Lots of projects publish a binary you can download, and a hash of it, so that you can confirm the download wasn't corrupted.
However, this doesn't rule out the possibility that the person who built and hashed the binary was compromised.

Reproducible builds demands something further -- if I check out your repo on my machine, and I run your release build command, I should
get a byte-for-byte identical binary, and compute the same hash as you did.

For example, some security-conscious projects like Signal or Tor work to ensure that their builds are reproducible. Even if the
code in the open-source repo is good, a malicious actor could tamper with the binary sometime before or after it gets into an app repository / App Store,
and then the users would be compromised. Reproducible builds empower *users* to detect this discrepancy without even having to trust
Signal or Tor themselves -- the users can be sure on their own exactly what code they are running. This also helps to dissuade "wrench attacks"
against Signal or Tor developers, which an attacker might otherwise conduct in order to try to force the developers to release compromised code,
in the hopes that it would go undetected and allow them to compromise specific users. A similar analysis applies to e.g. Debian package maintainers.

This touches on things like `vergen` and `ver-shim` because injecting a build timestamp into the binary makes it not reproducible -- the current time
will be different if you build again later, so the hashes won't match.
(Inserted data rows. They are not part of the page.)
/-- States with one scheduler have the same outputs. -/
theorem State.output_congr {s t : State} (h : s.sched = t.sched) (ch : Chan) : s.output ch = t.output ch := by
  rw [State.output, h]; rfl

/-- An entry written back as it stands changes nothing. -/
theorem State.setChan_chan (s : State) (ch : Chan) : s.setChan ch (s.chan ch) = s := by
  simp [State.setChan, State.chan]

/-- A state whose channels are known entry by entry has a known vector of channels. -/
theorem State.channels_eq_of_chan {s t : State} (h : ∀ ch, s.chan ch = t.chan ch) :
    s.sched.channels = t.sched.channels := by
  ext1 i hi
  exact h ⟨i, hi⟩

end Sys2Proof.Machine
end

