/-- Everything SCH_CANCEL can do: refuse the word, or cancel and re-arbitrate (R225). -/
theorem execSchCancel_cases (ch : Byte) (s : State) :
    (∃ t, execSchCancel ch s = .next t ∧ QueryFrame s t) ∨
    ∃ c : Chan, execSchCancel ch s = .next (((s.cancelChannel c).rearbitrate c.periph).ret .ok) := by
  by_cases hch : ch.toNat < 16
  · obtain ⟨c, rfl⟩ : ∃ c : Chan, ch = BitVec.ofNat 8 c.val := ⟨⟨ch.toNat, hch⟩, by simp⟩
    exact .inr ⟨c, execSchCancel_chan s c⟩
  · exact .inl ⟨s.illegal, by rw [execSchCancel, s.withChan_illegal ch _ (by omega)], QueryFrame.illegal s⟩

/-- The state of SCH_INIT before its status: every channel cancelled, SCH_EN written, both peripherals re-arbitrated
(R220). -/
def initialized (s : State) : State :=
  ((s.cancelAll.setEnabled (enableMask s.cfg.fuelCh.toNat s.cfg.ignCh.toNat)).rearbitrate 0).rearbitrate 1

/-- SCH_INIT's two endings (R220). -/
theorem execSchInit_cases (s : State) :
    execSchInit s = .next (((initialized s).raise .misconfig).ret .misconfig) ∨
    execSchInit s = .next ((initialized s).ret .ok) := by
  unfold execSchInit
  dsimp only
  split
  · exact .inl rfl
  · exact .inr rfl

/-- What a command leaves of NOW and of the scheduler, read off u: nothing written, or one of the ways in which SCH_INIT,
SCH_SCHEDULE and SCH_CANCEL write the scheduler before they return their status (R220 to R225). -/
inductive SchedulerOutcome (s : State) : Instr → State → Prop
  | kept (i : Instr) : SchedulerOutcome s i s
  | initialized : SchedulerOutcome s .schInit (initialized s)
  | armed (ch : Byte) (d u : Word) (c : Chan) (enabled : s.chanEnabled c = true) (hd : d.toNat < 2 ^ 31)
      (hu : u.toNat < 2 ^ 31) (ahead : ¬ (s.requested c d u).missedCompare c = true) :
      SchedulerOutcome s (.schSchedule ch d u) ((s.requested c d u).rearbitrate c.periph)
  | late (ch : Byte) (d u : Word) (c : Chan) (enabled : s.chanEnabled c = true) :
      SchedulerOutcome s (.schSchedule ch d u) ((startedLate s c d u).rearbitrate c.periph)
  | cancelled (ch : Byte) (c : Chan) :
      SchedulerOutcome s (.schCancel ch) ((s.cancelChannel c).rearbitrate c.periph)

/-- Every command answers a state with the NOW and the scheduler of one of these outcomes. -/
theorem exec_schedulerOutcome (i : Instr) (s : State) :
    ∃ t u, exec i s = .next t ∧ SchedulerOutcome s i u ∧ t.now = u.now ∧ t.sched = u.sched := by
  obtain ⟨t, hexec, hframe⟩ := exec_frame i s
  rcases hframe with ⟨_, _, rfl⟩ | ⟨-, _, _, _, _, rfl⟩ | ⟨rfl | ⟨ch, d, u, rfl⟩ | ⟨ch, rfl⟩, -⟩ | ⟨-, _, _, rfl⟩ |
    ⟨-, _, _, rfl⟩ | ⟨-, _, _, _, rfl⟩
  · exact ⟨_, s, hexec, .kept i, rfl, rfl⟩
  · exact ⟨_, s, hexec, .kept i, rfl, rfl⟩
  · rcases execSchInit_cases s with e | e
    · exact ⟨_, _, e, .initialized, by simp, by simp⟩
    · exact ⟨_, _, e, .initialized, by simp, by simp⟩
  · rcases execSchSchedule_cases ch d u s with ⟨_, e, _, _, rfl⟩ | ⟨c, he, hd, hu, ⟨hm, e⟩ | ⟨-, e⟩⟩
    · exact ⟨_, s, e, .kept _, rfl, rfl⟩
    · exact ⟨_, _, e, .armed ch d u c he hd hu hm, rfl, rfl⟩
    · exact ⟨_, _, e, .late ch d u c he, rfl, rfl⟩
  · rcases execSchCancel_cases ch s with ⟨_, e, _, _, rfl⟩ | ⟨c, e⟩
    · exact ⟨_, s, e, .kept _, rfl, rfl⟩
    · exact ⟨_, _, e, .cancelled ch c, rfl, rfl⟩
  · exact ⟨_, s, hexec, .kept _, rfl, rfl⟩
  · exact ⟨_, s, hexec, .kept i, rfl, rfl⟩
  · exact ⟨_, s, hexec, .kept i, rfl, rfl⟩

/-! ## The scheduler's invariant through the commands (R214, R236, R237) -/

/-- A command that changes one channel and re-arbitrates its peripheral keeps the invariant when the channel's new entry
and output have their part of it. -/
theorem OnlyChannel.schedInv {c : Chan} {s u : State} (k : OnlyChannel c s u) (h : s.SchedInv)
    (hc : ChanOk s.now (s.chanEnabled c) (u.output c) (u.chan c)) : (u.rearbitrate c.periph).SchedInv := by
  obtain ⟨hchan, htimer⟩ := (schedInv_iff s).1 h
  refine rearbitrate_schedInv u c.periph (fun ch => ?_) fun q hq => ?_
  · rw [k.now, State.chanEnabled, k.enabled]
    by_cases hne : ch = c
    · subst hne; exact hc
    · rw [k.chan ch hne, k.output ch hne]; exact hchan ch
  · exact (htimer q).congr k.now (k.timer q) fun ch hp => k.chan ch fun e => hq (by rw [← hp, e])

/-- A request leaves DURATION the distance of the targets (R47, R221 to R223). -/
theorem request_duration (c : Channel) (now st u : Word) (h : c.duration = c.endTarget - c.startTarget) :
    (c.request now st (st + u) u).duration =
      (c.request now st (st + u) u).endTarget - (c.request now st (st + u) u).startTarget := by
  have fresh : u = st + u - st := by rw [BitVec.add_comm, BitVec.add_sub_cancel]
  unfold Channel.request
  cases c.status with
  | off => exact fresh
  | pending =>
    dsimp only
    split
    · exact fresh
    · split
      · rfl
      · exact h
  | running =>
    dsimp only
    split
    · rfl
    · exact h

/-- A start event at NOW gives its channel its part of the invariant, whatever state it was in (R224, R231). -/
theorem started_chanOk (now : Word) (c : Channel) (h : c.duration = c.endTarget - c.startTarget) :
    ChanOk now true (decide (c.endTarget ≠ now)) (c.started now) := by
  by_cases hend : c.endTarget = now
  · simpa [Channel.started, hend] using chanOk_off now true c h
  · refine ⟨by simp [Channel.started, hend], fun k => by simp at k, fun x hx => ?_,
      fun k => by simp [Channel.started, hend] at k, h⟩
    have hx : c.endTarget = x := by simpa [Channel.started, hend, Channel.target?] using hx
    rw [← hx, Ne, off_eq_zero]
    exact hend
`ver-shim` respects an env var `VER_SHIM_BUILD_TIME`, which can be set to a unix timestamp or an RFC3339 date time. If set, it uses this time as the build
time rather than the actual current time. You can make setting this part of your release process and published the value used with each release, so that
you can have build times in your binary (convenient) while still enabling outsiders to reproduce the build.

This is similar to `SOURCE_DATE_EPOCH` in `vergen`.
However, one thing I like about the `ver-shim` approach is that it also helps with the task of debugging non-reproducible builds.

In a large project it can be very complicated to figure out why two engineers got a different binary at the same commit. I once traced this down to the
[`ahash/const-random` feature](https://docs.rs/crate/ahash/latest/features#const-random), which was intentionally injecting random numbers into the build,
and being enabled transitively by a dependency.

When using `ver-shim`, you can easily dump the `.ver_shim_data` sections from the two binaries and compare them, or, zero them both out and then compute hashes.
If there are still differences, you have working binaries that you can use with other tools from that point.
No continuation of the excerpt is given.